FOREX-Dollar holds gains after Fed comments, sterling ticks up after BoE

* Dollar holds gains as Fed's Clarida sounds hawkish

* Euro falls back after failing to clear resistance

* NZ dollar bid as market wagers on Aug rate hike

* Graphic: World FX rates https://tmsnrt.rs/2RBWI5E

By Ritvik Carvalho and Wayne Cole

LONDON, Aug 5 (Reuters) - The dollar held gains against a basket of currencies on Thursday after hawkish comments from the U.S. Federal Reserve led markets to move forward the likely timing of a policy tightening.

Sterling ticked slightly higher after the Bank of England kept the size of its bond-buying programme unchanged and held its benchmark interest rate at a historic low of 0.1%.

The Bank said notably that it would start reducing its stock of bonds when its policy rate reaches 0.5% by not reinvesting proceeds and that it would consider actively selling down holdings when the rate reaches at least 1%.

“While markets took the news of the 7-1 split as dovish initially, the undertones of today’s policy statement and monetary policy report (MPR) are much more hawkish than initially expected," said Simon Harvey, senior FX analyst at Monex Europe.

The euro ticked higher 0.15% to $1.1854, having recoiled from a top of $1.1899 overnight.
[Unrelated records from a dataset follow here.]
/-- 42 R170, R172-R177: the delay step is the spec's chain: crosstalk of the two delayed samples, both from pre-crosstalk
values, high-pass, low-pass, Quantize with two draws, and noise added after quantization. It leaves each of the four filters
with the registers that filter's own step leaves, the inputs in the buffers at the old cursor, and the cursor one further.
FilterStep is 40 R131's: the output of the unit's type, kept as Y_PREV, the input kept as X_PREV. Quantize is R175's tree of
operations, here with its values on the inputs of 95 V-Q1. -/
def Obligations.DelayStepFollowsTheChain : Prop :=
  (∀ (p : Site) (dr : Draws) (d : Int) (l : DelayLine) (inL inR : F32),
    ∃ q0 q1 q2 q3 q4 q5 q6 q7 q8 q9 q10 q11 q12 q13 : Site,
      let bufL := cellsSet l.bufL l.writePos inL
      let bufR := cellsSet l.bufR l.writePos inR
      let dlyL := cellsGet bufL (readPos l.writePos d l.len)
      let dlyR := cellsGet bufR (readPos l.writePos d l.len)
      let xL := add32 q0 dlyL (mul32 q1 0x3C23D70A#32 dlyR)
      let xR := add32 q2 dlyR (mul32 q3 0x3C23D70A#32 dlyL)
      let hL := filterStep q4 l.hpL xL
      let lL := filterStep q5 l.lpL hL.1
      let hR := filterStep q6 l.hpR xR
      let lR := filterStep q7 l.lpR hR.1
      delayStep p dr d l inL inR =
        ((add32 q8 (quantize q9 lL.1 dr.dL1 dr.dL2) (mul32 q10 dr.nL 0x38D1B717#32),
          add32 q11 (quantize q12 lR.1 dr.dR1 dr.dR2) (mul32 q13 dr.nR 0x38D1B717#32)),
         { len := l.len, writePos := (l.writePos + 1) % l.len, bufL := bufL, bufR := bufR,
           hpL := hL.2, lpL := lL.2, hpR := hR.2, lpR := lR.2 })) ∧
  (∀ (p : Site) (r : FilterRegs) (x : F32), ∃ q0 q1 q2 q3 q4 q5 : Site,
    let y := match r.kind with
      | .lp => add32 q0 (mul32 q1 (sub32 q2 0x3F800000#32 r.a) x) (mul32 q3 r.a r.yPrev)
      | .hp => mul32 q3 r.a (sub32 q4 (add32 q5 r.yPrev x) r.xPrev)
    filterStep p r x = (y, { a := r.a, kind := r.kind, yPrev := y, xPrev := x })) ∧
  (∀ (p : Site) (x u1 u2 : F32), ∃ q0 q1 q2 q3 q4 q5 q6 : Site,
    quantize p x u1 u2 =
      div32 q0 (floor32 q1 (add32 q2 (mul32 q3 (add32 q4 x (mul32 q5 (add32 q6 u1 u2) 0x39000000#32)) 0x45800000#32)
        0x3F000000#32)) 0x45800000#32) ∧
  (quantize [] 0x3DCCCCCD#32 0#32 0#32 = 0x3DCD0000#32 ∧ quantize [] 0xBDCCCCCD#32 0#32 0#32 = 0xBDCD0000#32 ∧
    quantize [] 0x39000000#32 0#32 0#32 = 0x39800000#32 ∧ quantize [] 0xB9000000#32 0#32 0#32 = 0#32 ∧
    quantize [] 0x3FC00000#32 0#32 0#32 = 0x3FC00000#32 ∧ quantize [] 0x3EAAAAAB#32 0#32 0#32 = 0x3EAAA000#32)

/-- 42 R171: the read position is `(WRITE_POS - d) mod LEN`, in `[0, LEN)` for every `d`; a multiple of LEN reads the
word about to be written. -/
def Obligations.ReadPositionIsInRange : Prop :=
  ∀ (w : Nat) (d : Int) (len : Nat), 0 < len →
    readPos w d len < len ∧ (len : Int) ∣ ((readPos w d len : Int) - ((w : Int) - d)) ∧
    (w < len → (len : Int) ∣ d → readPos w d len = w)

/-- 42 R171, R172, R177, R184, R270: the buffers are a delay line. After a run of delay steps the cursor has advanced by
their number modulo LEN, and the word `j` places back, for `j` up to LEN, is the input of the step `j` steps ago. -/
def Obligations.DelayLineDelays : Prop :=
  ∀ (p : Site) (draws : Nat → Draws) (d : Int) (k : Nat) (l : DelayLine) (xs : List (F32 × F32)),
    cellsWf l.bufL = true → cellsWf l.bufR = true → l.writePos < l.len →
    (delayRun p draws d k l xs).1.length = xs.length ∧
    (delayRun p draws d k l xs).2.len = l.len ∧
    (delayRun p draws d k l xs).2.writePos = (l.writePos + xs.length) % l.len ∧
    ∀ (j : Nat) (x : F32 × F32), 1 ≤ j → j ≤ l.len → j ≤ xs.length → xs[xs.length - j]? = some x →
      cellsGet (delayRun p draws d k l xs).2.bufL
        (readPos (delayRun p draws d k l xs).2.writePos j l.len) = x.1 ∧
      cellsGet (delayRun p draws d k l xs).2.bufR
        (readPos (delayRun p draws d k l xs).2.writePos j l.len) = x.2

/-- 42 R189, R171: the outputs of the delay line do not depend on where its cursor stands. Two lines whose filters agree,
and whose buffers hold the same word `j` places back from their own cursors for every `j`, give the same outputs on the
same inputs under the same draws, and stand in the same relation after. -/
def Obligations.DelayLineIsPositionFree : Prop :=
  ∀ (p : Site) (draws : Nat → Draws) (d : Int) (k : Nat) (l m : DelayLine) (xs : List (F32 × F32)),
    let same (a b : DelayLine) : Prop :=
      a.len = b.len ∧ a.hpL = b.hpL ∧ a.hpR = b.hpR ∧ a.lpL = b.lpL ∧ a.lpR = b.lpR ∧
      ∀ j : Nat, j < a.len →
        cellsGet a.bufL (readPos a.writePos j a.len) = cellsGet b.bufL (readPos b.writePos j b.len) ∧
        cellsGet a.bufR (readPos a.writePos j a.len) = cellsGet b.bufR (readPos b.writePos j b.len)
    cellsWf l.bufL = true → cellsWf l.bufR = true → cellsWf m.bufL = true → cellsWf m.bufR = true →
    l.writePos < l.len → m.writePos < m.len → same l m →
    (delayRun p draws d k l xs).1 = (delayRun p draws d k m xs).1 ∧
    same (delayRun p draws d k l xs).2 (delayRun p draws d k m xs).2

/-- 42 R182: the block's delay is `24 * delayMs` clamped to `[1, LEN - 1]`; the table's values, and when one is
unclamped. -/
def Obligations.DelayIsClamped : Prop :=
  (∀ (ms : Int) (len : Nat), 24 ≤ len →
    1 ≤ delaySamples ms len ∧ delaySamples ms len ≤ (len : Int) - 1 ∧
    (1 ≤ 24 * ms → 24 * ms ≤ (len : Int) - 1 → delaySamples ms len = 24 * ms) ∧
    (24 * ms < 1 → delaySamples ms len = 1) ∧
    ((len : Int) - 1 < 24 * ms → delaySamples ms len = (len : Int) - 1)) ∧
  (24 * delayTableMs 0 = 480 ∧ 24 * delayTableMs 1 = 960 ∧ 24 * delayTableMs 2 = 1920 ∧
    24 * delayTableMs 3 = 2880 ∧ 24 * delayTableMs 4 = 5280 ∧ 24 * delayTableMs 5 = 9600) ∧
  (∀ (i : Fin 6) (m : Nat), 1 ≤ m →
    (delaySamples (delayTableMs i) (24 * m) = 24 * delayTableMs i ↔ delayTableMs i < (m : Int)))

/-! ### The resampler -/

/-- 42 R186, 41 R151: the PHASE sequence of Downsample depends on its entry PHASE, the number of inputs, the cap and
the ratio, never on sample values: two channels with equal PHASE produce equally many samples and leave equal PHASE. -/
def Obligations.DownsampledChannelsStayAligned : Prop :=
  ∀ (stop : StopRule) (p q : Site) (ratio : F64) (room : Nat) (r r' : ResamplerRegs) (xs ys : List F32),
    isFinite64 ratio = true → isNan64 r.phase = false → r.phase = r'.phase → xs.length = ys.length →
    (downsample stop p ratio room r xs).1.length = (downsample stop q ratio room r' ys).1.length ∧
    (downsample stop p ratio room r xs).2.phase = (downsample stop q ratio room r' ys).2.phase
The dollar also reached 109.75 yen, although the yen began to recover some lost ground.

On Wednesday, Fed Vice Chair Richard Clarida said conditions for an interest rate hike could be met in late 2022, setting the stage for a move in early 2023.

He and three other Fed members also signalled a move to taper bond buying later this year or early next depending on the labour market over the next few months.

"Clarida’s comments are allowing the dollar to stay well supported into the payrolls numbers on Friday," said ING FX strategists Francesco Pesole and Chris Turner.

"For today, the dollar could merely find some stabilisation amid a fairly quiet U.S. calendar (focus will only be on jobless claims)."

MIXED DATA

Predicting the jobs report with any confidence remains tricky as the spread of the Delta variant and labour bottlenecks roil the market.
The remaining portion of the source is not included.